[What you need to do]
Everything from the line containing "decode ⟨0x05, [.name" through the last line of the data below should be given again exactly, both end lines included and nothing more.

━━━━━━━━━━━━━━━━━━━━━━━━━━━━━━

-- ==== Sys2Proof/Certificates/Slice0/Obligations.lean ====
section
/-! DEFINITION. The statements for the provers, from the numbered rules of the spec. A statement about
every state says so of states no run reaches too; where the shape of the store or the bounds of the
DecoderState matter, `State.Inv` is a premise, and `InvIsKeptByEveryStep` and `InvHoldsAtConstruction`
say it holds of every state of the block. -/

open Sys2Proof Sys2Proof.Machine

/-! ### Requests, decoding and the step -/

/-- R70, R72: a request decodes to an instruction exactly when it is that instruction's request. -/
def Obligations.DecodesExactlyTheEncodings : Prop :=
  ∀ (q : Request) (i : Instr), decode q = .ok i ↔ q = encode i

/-- R74: a reserved selector, whatever the operands, fails with `ILLEGAL_OP` and changes nothing; the
decoder calls exactly the selectors of the rule reserved. -/
def Obligations.ReservedSelectorIsIllegalOp : Prop :=
  (∀ q : Request, decode q = .error .reservedSelector ↔ Reserved q.selector) ∧
  ∀ (s : State) (q : Request) (rest : List Request), s.program = q :: rest →
    Reserved q.selector →
    step s = .next (({ s with program := rest } : State).respond (.failed .illegalOp))

/-- R5, R88: the host issues its requests top to bottom, and a step performs the decoded operation of
the first one on the state in which it is issued. The list of requests is the model's own field (log
entry 3). -/
def Obligations.StepRunsTheDecodedInstruction : Prop :=
  ∀ (s : State) (q : Request) (rest : List Request) (i : Instr),
    s.program = q :: rest → decode q = .ok i →
    step s = exec i { s with program := rest }

/-- R221: with no request the block is idle. R70, R71: an entry whose operands are not the list its
selector demands is no request, and the model refuses it (log entry 5, the model's choice). -/
def Obligations.StepWithoutAnInstruction : Prop :=
  (∀ s : State, s.program = [] → step s = .next s) ∧
  ∀ (s : State) (q : Request) (rest : List Request) (m : Mnemonic),
    s.program = q :: rest → decode q = .error (.operandsDoNotFit m) →
    step s = .refused (.operandsDoNotFit m)

/-- R72: one request of each family, written out from the table. -/
def Obligations.SpecRequestsDecode : Prop :=
  decode ⟨0x01, [.regid 0, .fidx 1, .u32 7]⟩ = .ok (.setfield 0 1 7) ∧
  decode ⟨0x05, [.name "g_sel"]⟩ = .ok (.lookup "g_sel") ∧
  decode ⟨0x12, [.bytes4 ⟨0x01, 0x02, 0x03, 0x04⟩]⟩ = .ok (.wordlsb ⟨0x01, 0x02, 0x03, 0x04⟩) ∧
  decode ⟨0x18, [.u12 0x106, .u4 1, .u1 0]⟩ = .ok (.mkinstr 0x106 1 0) ∧
  decode ⟨0x20, [.bytes [0xD3]]⟩ = .ok (.push [0xD3])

━━━━━━━━━━━━━━━━━━━━━━━━━━━━━━

[The completed task]
  decode ⟨0x05, [.name "g_sel"]⟩ = .ok (.lookup "g_sel") ∧
  decode ⟨0x12, [.bytes4 ⟨0x01, 0x02, 0x03, 0x04⟩]⟩ = .ok (.wordlsb ⟨0x01, 0x02, 0x03, 0x04⟩) ∧
  decode ⟨0x18, [.u12 0x106, .u4 1, .u1 0]⟩ = .ok (.mkinstr 0x106 1 0) ∧
  decode ⟨0x20, [.bytes [0xD3]]⟩ = .ok (.push [0xD3])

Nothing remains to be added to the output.